According to the Centers for Disease Control and Prevention, between 2007 and 2017 there was an increase in the rate of suicides by 56%.
Kinzey Schreiber, a senior history major, compared the statistics to the snap of Marvel’s Thanos, who could make half of the universe disappear with a snap.
“That’s Thanos snapping us away,” she said.
She has faced undiagnosed anxiety, and though she is not personally affected by other illnesses, she recognizes it can be a major part in others' lives.
“I am shocked, and I wonder what makes the statistics that age range because there’s so many different identities that could be experienced within that … I wonder today what makes that age range what it is,” she said.
Schreiber also said she has had family and friends affected by mental illness and has become more sympathetic to those who are crucially suffering.
“I feel like hearing the statistics gives me more compassion for people … it gives me more compassion to be kinder to people. I don’t know what you’re going through, but I am able to empathize,” she said.
The other data presented from the CDC ranged specifically between the ages of 10 to 24 year olds, with other numbers that broke down into sub-statistics. In the report, it was stated that between 2007 and 2013, the youth suicide rate rose 3% per year, then between 2013 and 2017, the number rose 7%.
“It’s so sad, but I definitely believe it because of the things we see on social media or the things we have experienced,” Stephanie Cotrone, a junior tourism, hospitality and event management major, said.
She organized This Is Me: Anxiety and Depression Awareness Event at BGSU on Oct. 26. She spoke about why she ran the event but also what her experience was like with mental illness.
“I’ve actually struggled with anxiety and depression before, and I’ve had friends who have, so I really wanted to bring awareness to. (The subject) was an avenue I’ve never really explored before, so I really wanted to learn more about it,” she said.
As the event was a part of Cotrone’s honors project, she brought her interests, experiences, the things she loves and her studies together for something that would bring awareness to the BGSU community.
“Just a lot of my loves kind of combined together,” she said.
Cotrone, in her own experience of coming to university, has faced different life events, which triggered her anxiety and depression, but sought out available resources at BGSU.
“We as college students are under so much stress and craziness, that I think sometimes it gets to me,” she said.
She recommends for students to utilize the available resources on campus like the Counseling Center or Falcon Health Center. She said whether it is to speak with a counselor or medical professionals, they’re great resources if students need help.
According to Business Insider, with the increased rate at which Americans are committing suicide, Gen Z may be facing a crisis worse than that of millineals. According to the Pew Research Center, in 2017, 13% of teenagers have reported they’ve experienced at least one major depressive episode. In 2007, around the time frame some millennials were in their teenage years, the number was 8%.
In looking at the statistics, Cotrone and Schreiber highlighted media may play a major part and people are affected by what they watch, see and listen to.
“I just wish the media had more compassion for individuals with mental illness,” Schreiber said. “Positive representation of mental illness should be a thing, and not like positive because mental illness is a good thing but because it’s a thing people deal with. It’s something people go through each day and carry. I just wish everyone would just be more compassionate about it.
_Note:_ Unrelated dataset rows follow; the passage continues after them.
-- ==== Sys2Proof/Word.lean ====
section
/-! DEFINITION. The word types of the block. Every quantity is an unsigned integer (00_scope.md R9). -/

namespace Sys2Proof

/-- A host bus word, a 32-bit register, a command word (20_memory.md R62, 30_encoding.md R80). -/
abbrev Word := BitVec 32

/-- A 16-bit register, a running CRC, a wire address (10_state.md R30, R33, R40). -/
abbrev Half := BitVec 16

/-- A frame byte (00_scope.md R10). -/
abbrev Byte := BitVec 8

end Sys2Proof
end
And understand their experience is not someone else’s, even if they have the same illness or are in the same situation.”
She also said each situation can be individualistic when it comes to mental health and how others struggle with it. Yet, the outcome is an issue when someone may take their own life regardless.
“Mental health looks different to everyone. … One person’s depression may look different than another person’s depression,” she said.
As the statistics are daunting for people and the struggle with mental health is not easy, Controne said there’s always an optimistic approach.
“It does get better and there’s always another sunny day coming, even if it’s cloudy and cold outside. … My mom always tells me you're just in a season. It always passes and always gets better, especially when there’s people to help you out,” she said.
If you or someone you know is struggling with depression or has had thoughts of harming themselves or taking their own life, reach out to the Wood County Crisis Line (419-502-4673) or The National Suicide Prevention Lifeline (1-800-273-8255).